A sud del confine per cambiare il mondo
Oliver Stone torna in Sud America, e stavolta Cuba è solo una delle tappe di un viaggio che comincia in Venezuela, dove il regista di Platoon è approdato per intervistare Hugo Chavez, presidente trionfatore di ben tredici libere elezioni, eroe nazionale e spauracchio dell'amminstrazione Bush. E se il nome di Chavez evoca in voi l'idea di un pericoloso dittatore, nulla di strano: è semplicemente un residuo del lavaggio del cervello mediatico americano; Bush e i suoi responsabili di politica estera, infatti, hanno ostacolato Chavez sin dalla sua prima candidatura presidenziale - manipolando le televisioni private per sostenere l'opposizione e fabbricare gravi accuse a suo carico, nonché assecondando un golpe (fallito per volontà popolare) ai suoi danni - e con lui tutti i Bolivariani, statisti sudamericani seguaci del Libertador Simon Bolivar e fautori di una politica non sufficientemente "amichevole" nei confronti degli States e delle loro esigenze petrolifere.
Dopo la visita in Venezuela, dove Stone resta sedotto dall'energia e dal contagioso, ingenuo, colorito ottimismo del "tiranno", la troupe di South of the Border si sposta in altri paesi sudamericani in cui sono al potere forze d'ispirazione bolivariana e socialista. Di qui le interviste con Evo Morales, primo presidente indigeno della Bolivia, Lula da Silva, ex operaio metalmeccanico e trentanovesimo presidente del Brasile, Cristina Kirshner, volitivo e carismatico successore alla guida dell'Argentina di suo marito Nestor Kirshner, l'ex vescovo ora presidente paraguagio Fernando Lugo, il giovane e grintoso presidente ecuadoriano Rafael Correa, e infine Raul Castro, fratello di Fidel attualmente alla guida della Isla Grande.

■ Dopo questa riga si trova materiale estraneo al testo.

@[simp] theorem acceptRow_wf (k : Nat) (e : Edge) (s : State)
    (hs : Memory.wf s.mem = true) : Memory.wf (acceptRow k e s).mem = true := by
  have k0 := @acceptChange_frame
  have k1 := @acceptFast_frame
  simp only [acceptRow, when]
  repeat' split
  all_goals simp (maxDischargeDepth := 40) +contextual [hs, k0, k1]

@[simp] theorem syncRise_wf (e : Edge) (s : State)
    (hs : Memory.wf s.mem = true) : Memory.wf (syncRise e s).mem = true := by
  simp only [syncRise, when]
  repeat' split
  all_goals simp (maxDischargeDepth := 40) +contextual [hs]

@[simp] theorem regWrite_wf (k : Nat) (w : Word) (s : State)
    (hs : Memory.wf s.mem = true) : Memory.wf (regWrite k w s).mem = true := by
  have k0 := @clearSources_frame
  have k1 := @copySpread_frame
  have k2 := @restartGen_frame
  have k3 := @setAoutCfg_frame
  have k4 := @writeAfeCtl_frame
  have k5 := @writeAoutCode_frame
  have k6 := @writeClkPlan_frame
  have k7 := @writeClkSrc_frame
  have k8 := @writeIncfg_frame
  have k9 := @writeLdgCtl_frame
  have k10 := @writeLocal_frame
  have k11 := @writeMask0_frame
  have k12 := @writeMask1_frame
  have k13 := @writePwrCtl_frame
  have k14 := @writeRtcCtl_frame
  have k15 := @writeSec_frame
  have k16 := @writeShift_frame
  have k17 := @writeTrickle_frame
  have k18 := @writeTtCtl_frame
  simp only [regWrite, when]
  repeat' split
  all_goals simp (maxDischargeDepth := 40) +contextual [hs, k0, k1, k2, k3, k4, k5, k6, k7, k8, k9, k10, k11, k12, k13, k14, k15, k16, k17, k18]

@[simp] theorem tableByte_wf (b : Bool) (a : Nat) (v : Byte) (s : State)
    (hs : Memory.wf s.mem = true) : Memory.wf (tableByte b a v s).mem = true := by
  have k0 := @uninstall_frame
  simp only [tableByte, when]
  repeat' split
  all_goals simp (maxDischargeDepth := 40) +contextual [hs, k0]

@[simp] theorem rosterByte_wf (a : Nat) (v : Byte) (s : State)
    (hs : Memory.wf s.mem = true) : Memory.wf (rosterByte a v s).mem = true := by
  have k0 := @sealNow_frame
  simp only [rosterByte, when]
  repeat' split
  all_goals simp (maxDischargeDepth := 40) +contextual [hs, k0]

@[simp] theorem smByte_wf (a : Nat) (v : Byte) (s : State)
    (hs : Memory.wf s.mem = true) : Memory.wf (smByte a v s).mem = true := by
  simp only [smByte, when]
  repeat' split
  all_goals simp (maxDischargeDepth := 40) +contextual [hs]

@[simp] theorem byteWrite_wf (a : Nat) (v : Byte) (s : State)
    (hs : Memory.wf s.mem = true) : Memory.wf (byteWrite a v s).mem = true := by
  have k0 := @rosterByte_frame
  have k1 := @smByte_frame
  have k2 := @tableByte_frame
  simp only [byteWrite, when]
  repeat' split
  all_goals simp (maxDischargeDepth := 40) +contextual [hs, k0, k1, k2]

@[simp] theorem commitItem_wf (early : Bool) (i : Item) (s : State)
    (hs : Memory.wf s.mem = true) : Memory.wf (commitItem early i s).mem = true := by
  have k0 := @byteWrite_frame
  have k1 := @noteEarly_frame
  simp only [commitItem, when]
  repeat' split
  all_goals simp (maxDischargeDepth := 40) +contextual [hs, k0, k1]

@[simp] theorem clockEnd_wf (ws : List (Nat × Word)) (s : State)
    (hs : Memory.wf s.mem = true) : Memory.wf (clockEnd ws s).mem = true := by
  have k0 := @restartClock_frame
  simp only [clockEnd, when]
  repeat' split
  all_goals simp (maxDischargeDepth := 40) +contextual [hs, k0]

@[simp] theorem kick_wf (s : State)
    (hs : Memory.wf s.mem = true) : Memory.wf (kick s).mem = true := by
  simp only [kick, when]
  repeat' split
  all_goals simp (maxDischargeDepth := 40) +contextual [hs]

@[simp] theorem submitWord_wf (w : Word) (s : State)
    (hs : Memory.wf s.mem = true) : Memory.wf (submitWord w s).mem = true := by
  have k0 := @submit_frame
  simp only [submitWord, when]
  repeat' split
  all_goals simp (maxDischargeDepth := 40) +contextual [hs, k0]

@[simp] theorem sysControl_wf (w : Word) (s : State)
    (hs : Memory.wf s.mem = true) : Memory.wf (sysControl w s).mem = true := by
  have k0 := @measReset_frame
  have k1 := @softReset_frame
  simp only [sysControl, when]
  repeat' split
  all_goals simp (maxDischargeDepth := 40) +contextual [hs, k0, k1]

@[simp] theorem commitEnd_wf (ws : List (Nat × Word)) (s : State)
    (hs : Memory.wf s.mem = true) : Memory.wf (commitEnd ws s).mem = true := by
  have k0 := @kick_frame
  have k1 := @ledgerOff_frame
  have k2 := @submitWord_frame
  have k3 := @sysControl_frame
  simp only [commitEnd, when]
  repeat' split
  all_goals simp (maxDischargeDepth := 40) +contextual [hs, k0, k1, k2, k3]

Personaggi di varia estrazione e dai percorsi diversi accomunati da un orientamento di centro-sinistra e da un sogno: trovare un'intesa tra i paesi sudamericani che porti, sul modello dell'Unione Europea, all'adozione di una moneta unica e alla capacità di creare una grande forza in grado di tenere testa politicamente alla superpotenza a nord del confine. Come già in Comandante e in Persona non grata, Stone è presente nel suo documentario come intervistatore ma anche come coscienza critica, non solo della politica estera del suo paese nativo ma anche, in diverse occasioni, del comportamento passato e presente dei suoi ospiti latini - i quali sono tutti presentati in maniera snella ma efficace. Dei paesi di cui sono alla guida, invece, Stone offre un quadro piuttosto parziale dal punto di vista informativo, analizzandone soprattutto i rapporti (e i debiti) con il Fondo Monetario Internazionale, organismo controllato in larga parte dagli USA che ha imposto negli anni misure che favorissero il gigante nordamericano in cambio dei propri aiuti, e tralasciando invece di illustrare le attuali politiche economiche e non dei vari capi di stato e delle loro forze di governo. Approfondire, probabilmente, è compito nostro: Stone si limita a mostrare ai suoi conterranei e al resto del mondo un'immagine non minata dalla lampante falsità dei media stelle e strisce di personaggi sempre interessanti, ma spesso anche controversi. Il resto, si spera, verrà da sé.